2024 : 11 : 21
Jamil Amanollahi

Jamil Amanollahi

Academic rank: Associate Professor
ORCID:
Education: PhD.
ScopusId: 37017276500
HIndex:
Faculty: Faculty of Natural Resources
Address: Department of Environment Science, Faculty of Natural Resources, University of Kurdistan, Iran
Phone: داخلی3219

Research

Title
Air quality data series estimation based on machine learning approaches for urban environments
Type
JournalPaper
Keywords
Hybrid model, intrinsic mode functions, train, CEEMDAN-GRNN, CEEMDAN-VMD-GRNN
Year
2021
Journal Air Quality Atmosphere and Health
DOI
Researchers Ali Reza Rahimpour ، Jamil Amanollahi ، Chris Tzanis

Abstract

Air pollution is one of the main environmental problems in residential areas. In many cases, the effects of air pollution on human health can be prevented by forecasting the air quality in the next day. In order to predict the 1-day in advance air quality index (AQI) of Orumiyeh city, the hybrid single decomposition (HSD) and hybrid two-phase decomposition (HTPD) models were used. In the first step, the AQI data were decomposed by complementary ensemble empirical mode decomposition with adaptive noise (CEEMDAN) and was hybridized with general regression neural network (GRNN) and extreme learning machine (ELM) as HSD models. In the second step, using variational mode decomposition (VMD) technique the results of the first intrinsic mode functions (IMFs) of CEEMDAN model were decomposed into nine VMs and were predicted by GRNN and ELM models to obtain IMF1. Finally, in the third step, GRNN and ELM were used again to predict the IMFS as HTPD models.
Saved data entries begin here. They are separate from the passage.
/-- Its clauses in turn, noise, a poll and a rejected GET in between: PENDING, one millisecond early and at the deadline (E9 with
3000 ms); ARMED, then transmitted at 100 and timed out at 3000 after the arm. -/
theorem witness_TimeoutLaw :
    (Inv (storedRequest (configured (-1) 3000 true)) ∧ 0 ≤ (storedRequest (configured (-1) 3000 true)).eng.cfg.timeoutMs ∧
      ∃ t u v v', Accepts 7 10 (storedRequest (configured (-1) 3000 true)) t ∧ Quiet 3 t ∧ core.run 3 t = .next u ∧
        u.eng.trk.state = .pending ∧ exec (.pePoll 3009) u = .next v ∧ exec (.pePoll 3010) u = .next v' ∧
        ((3009 : Nat) : Int) < (10 : Nat) + (storedRequest (configured (-1) 3000 true)).eng.cfg.timeoutMs ∧
        (10 : Nat) + (storedRequest (configured (-1) 3000 true)).eng.cfg.timeoutMs ≤ ((3010 : Nat) : Int)) ∧
    (Inv (storedRequest State.reset) ∧ ∃ t u v x, Accepts 7 10 (storedRequest State.reset) t ∧ Quiet 3 t ∧
        core.run 3 t = .next u ∧ u.eng.trk.state = .armed ∧ exec (.pePoll 100) u = .next v ∧ v.eng.trk.state = .pending ∧
        Quiet 0 v ∧ core.run 0 v = .next v ∧ exec (.pePoll 3010) v = .next x ∧
        (10 : Nat) + (storedRequest State.reset).eng.cfg.timeoutMs ≤ ((3010 : Nat) : Int)) := by
  have h1 : Inv (storedRequest (configured (-1) 3000 true)) := ⟨(inv_configured (-1) 3000 true).asm, Nat.le_refl _, (inv_configured (-1) 3000 true).trk,
    (inv_configured (-1) 3000 true).eng⟩
  have h2 : Inv (storedRequest State.reset) := ⟨inv_reset.asm, inv_reset.dl, inv_reset.trk, inv_reset.eng⟩
  exact ⟨⟨h1, by decide, _, _, _, _, accepts_of rfl rfl, quiet_pending rfl, rfl, rfl, rfl, rfl, by decide, by decide⟩,
    h2, _, _, _, _, accepts_of rfl rfl, quiet_reset rfl, rfl, rfl, rfl, rfl, trivial, rfl, rfl, by decide⟩

/-- P1, step 4 as a step: the poll at 100 makes the ARMED request PENDING and delivers nothing. -/
theorem witness_QuietStepsKeepTheRequest : ∃ t, (given (.command ⟨0x62, [.nat 100]⟩) (requested .armed [])).eng.trk.state ≠ .idle ∧
    step (given (.command ⟨0x62, [.nat 100]⟩) (requested .armed [])) = .next t ∧
    QuietStep (given (.command ⟨0x62, [.nat 100]⟩) (requested .armed [])) t :=
  ⟨_, by decide, rfl, quietStep_of rfl (by simp) fun ⟨_, _, h⟩ => nomatch h⟩

theorem inv_lastByteWaits (h : Config.cmdReply.getLsbD 7 = false) : Inv (lastByteWaits 0x80) where
  asm := assemblerInv_construct
  dl := Nat.le_refl _
  trk := trackerInv_construct ..
  eng :=
    { asm :=
        { whole := fun hr => by cases hr
          flags := fun hr => by cases hr
          partly := fun _ => ⟨Nat.le_refl _, rfl, rfl⟩
          framing := fun i hi => by
            match i with
            | 0 => exact ⟨_, rfl, by decide⟩
            | 1 => exact ⟨_, rfl, h⟩
            | 2 | 3 | 4 | 5 | 6 | 7 => exact ⟨_, rfl, by decide⟩
            | 8 => exact absurd hi (by decide) }
      notReady := rfl
      empty := fun hne => absurd rfl hne
      trk := (inv_requested .pending []).eng.trk
      mode := fun _ => rfl
      armed := fun ha => by cases ha
      pollDl := (inv_requested .pending []).eng.pollDl }

/-- A Value needs a reply that can be assembled, so the witness supposes of the OPEN parameter CMD_REPLY what R306 says it then
has: bit 7 clear. -/
theorem witness_ValueOutcomesAreInRangeAndFramed (h : Config.cmdReply.getLsbD 7 = false) : ∃ t, Inv (lastByteWaits 0x80) ∧
    exec (.pePoll 11) (lastByteWaits 0x80) = .next t ∧ t.resp = some (.poll true (some (.value 2047)) (some 7)) := by
  have hv := test_pePoll_value
  cases ht : exec (.pePoll 11) (lastByteWaits 0x80) with
  | next t =>
    rw [ht] at hv
    simp only [nextOf, Option.map_some, Option.some.injEq, Prod.mk.injEq] at hv
    exact ⟨t, inv_lastByteWaits h, rfl, hv.2⟩
  | fault f => rw [ht] at hv; cases hv
  | refused q => rw [ht] at hv; cases hv

theorem witness_NumericFormIsInjective : -16383 ≤ (16383 : I16).toInt ∧ (16383 : I16).toInt ≤ 16383 ∧
    -16383 ≤ (-16383 : I16).toInt ∧ (-16383 : I16).toInt ≤ 16383 ∧
    (∃ t, (requested .armed []).eng.trk.state ≠ .idle ∧ getCall 0x80 0x4D 0x02 0x00 11 (requested .armed []) = .next t) :=
  ⟨by decide, by decide, by decide, by decide, _, by decide, rfl⟩

theorem witness_GetForcesThenAsks :
    ((given (.getCall 0x80 0x4D 0x02 0x00 11) (requested .armed [])).eng.tLast ≤ 11 ∧
      (given (.getCall 0x80 0x4D 0x02 0x00 11) (requested .armed [])).eng.trk.state ≠ .idle) ∧
    ((given (.getCall 0x80 0x4D 0x01 0x00 0) State.reset).eng.tLast ≤ 0 ∧
      (given (.getCall 0x80 0x4D 0x01 0x00 0) State.reset).eng.trk.state = .idle) := by decide

theorem witness_GetPollsUntilReady : ∃ t, (given (.getPoll 3010) (requested .pending [])).inputs = [.getPoll 3010] ∧
    exec (.pePoll 3010) (requested .pending []) = .next t := ⟨_, rfl, rfl⟩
Results showed that in predicting AQI series data by HSD models both CEEMDAN-ELM and CEEMDAN-GRNN models were similarly accurate. Among all the models used, the accuracy of CEEMDAN-VMD-GRNN as the HTPD model was the highest in the training phase (R2=0.98, RMSE=4.13 and MAE=2.99) and in the testing phase (R2=0.74, RMSE=5.45 and MAE=3.87). It can be concluded that HTPD models have more accurate results to predict AQI data compared with HSD models.